Additional information: social workers can work in clinical and community settings and organisations. At times, you will also work with law enforcement, and as such, you will need to have a detailed knowledge of local and national laws.

7. Probation officer 

Probation officers typically work with released offenders to help them reintegrate into society. From assisting them with housing and finding work to recommending rehabilitation plans and encouraging them to attend therapy sessions, they help to reduce the risk of them re-offending or committing a crime by supplying them with a solid support system.

To assist yourself in this role, you need to have a strong understanding of the criminal justice system as well as be knowledgeable in psychology. As such, you may want to add an online psychology or counselling course to your repertoire.

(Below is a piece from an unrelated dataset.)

-- ==== Sys2Proof/Laws/State.lean ====
section
/-! SUPPORT. What each update of the state leaves as it was: one lemma per field, each true by rfl. -/
namespace Sys2Proof.Machine

variable (m : Mach) (P : Part) (T : Tile)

Responsibilities: They monitor the activities of ex-offenders, including checking their work and home arrangements. Should they ever break the terms of their parole, it is their job to contact the courts to inform them of the offence.

8. Prison officer

Within this position, you will work directly with those who are serving time for the crimes they have committed. This means that, along with understanding how the law and the criminal system work, you will also need to be equipped to deal with troubled individuals. We suggest pairing criminology with psychology for this role to enable you to provide a stronger support system for those in your care.

9. Youth justice officer 

In this position, you will work directly with troubled young people, helping to protect and safeguard them from bad situations such as neglect or abuse. In addition to being empathetic and caring, you’ll also need to be a good communicator, be incredibly organised, and be capable of writing reports and assessments.

10. Correctional officer 

Correctional officers usually work within prisons, helping to ensure rules are met and maintained. This can include interacting with prisoners, supervising activities and prisoner behaviour, and assisting in the resolution of conflicts.

11. Lawyer 

To work as a lawyer, you will need a thorough knowledge of criminology and the law, especially if you want to specialise in criminology. As a lawyer, you will be expected to handle criminal cases involving guilty and non-guilty parties and interview witnesses.

 Note: Of all the above jobs, this one requires a law degree, an LPC, and a training contract before you can work independently in this field.

What other qualifications do you need to work in criminology?

No matter which of the above careers you want to pursue, a criminology qualification alone may not always be enough to get you the post you want. To expand your horizons and increase your chances of getting the job you want, you may also want to explore qualifications in criminal justice, sociology or psychology.

Fortunately, there are multiple avenues you can use to bolster your credentials. Colleges, online courses, and night schools can all help you get the knowledge and skills you need to increase your odds of getting your dream job.

Online courses are especially useful for studying and learning on your own terms. Designed for home learning, you can study at a time, pace, and location of your choosing and spend as little or as long as you want on each module. At the same time, you can mould your studies to fit around your existing working and social commitments, enabling you to achieve a healthy study-life balance.

Your next steps…

If you are interested in exploring a legal career, completing a criminology qualification can increase your career opportunities. Before applying for a place, the key is ensuring that you are fully aware of what criminology is and what the course entails.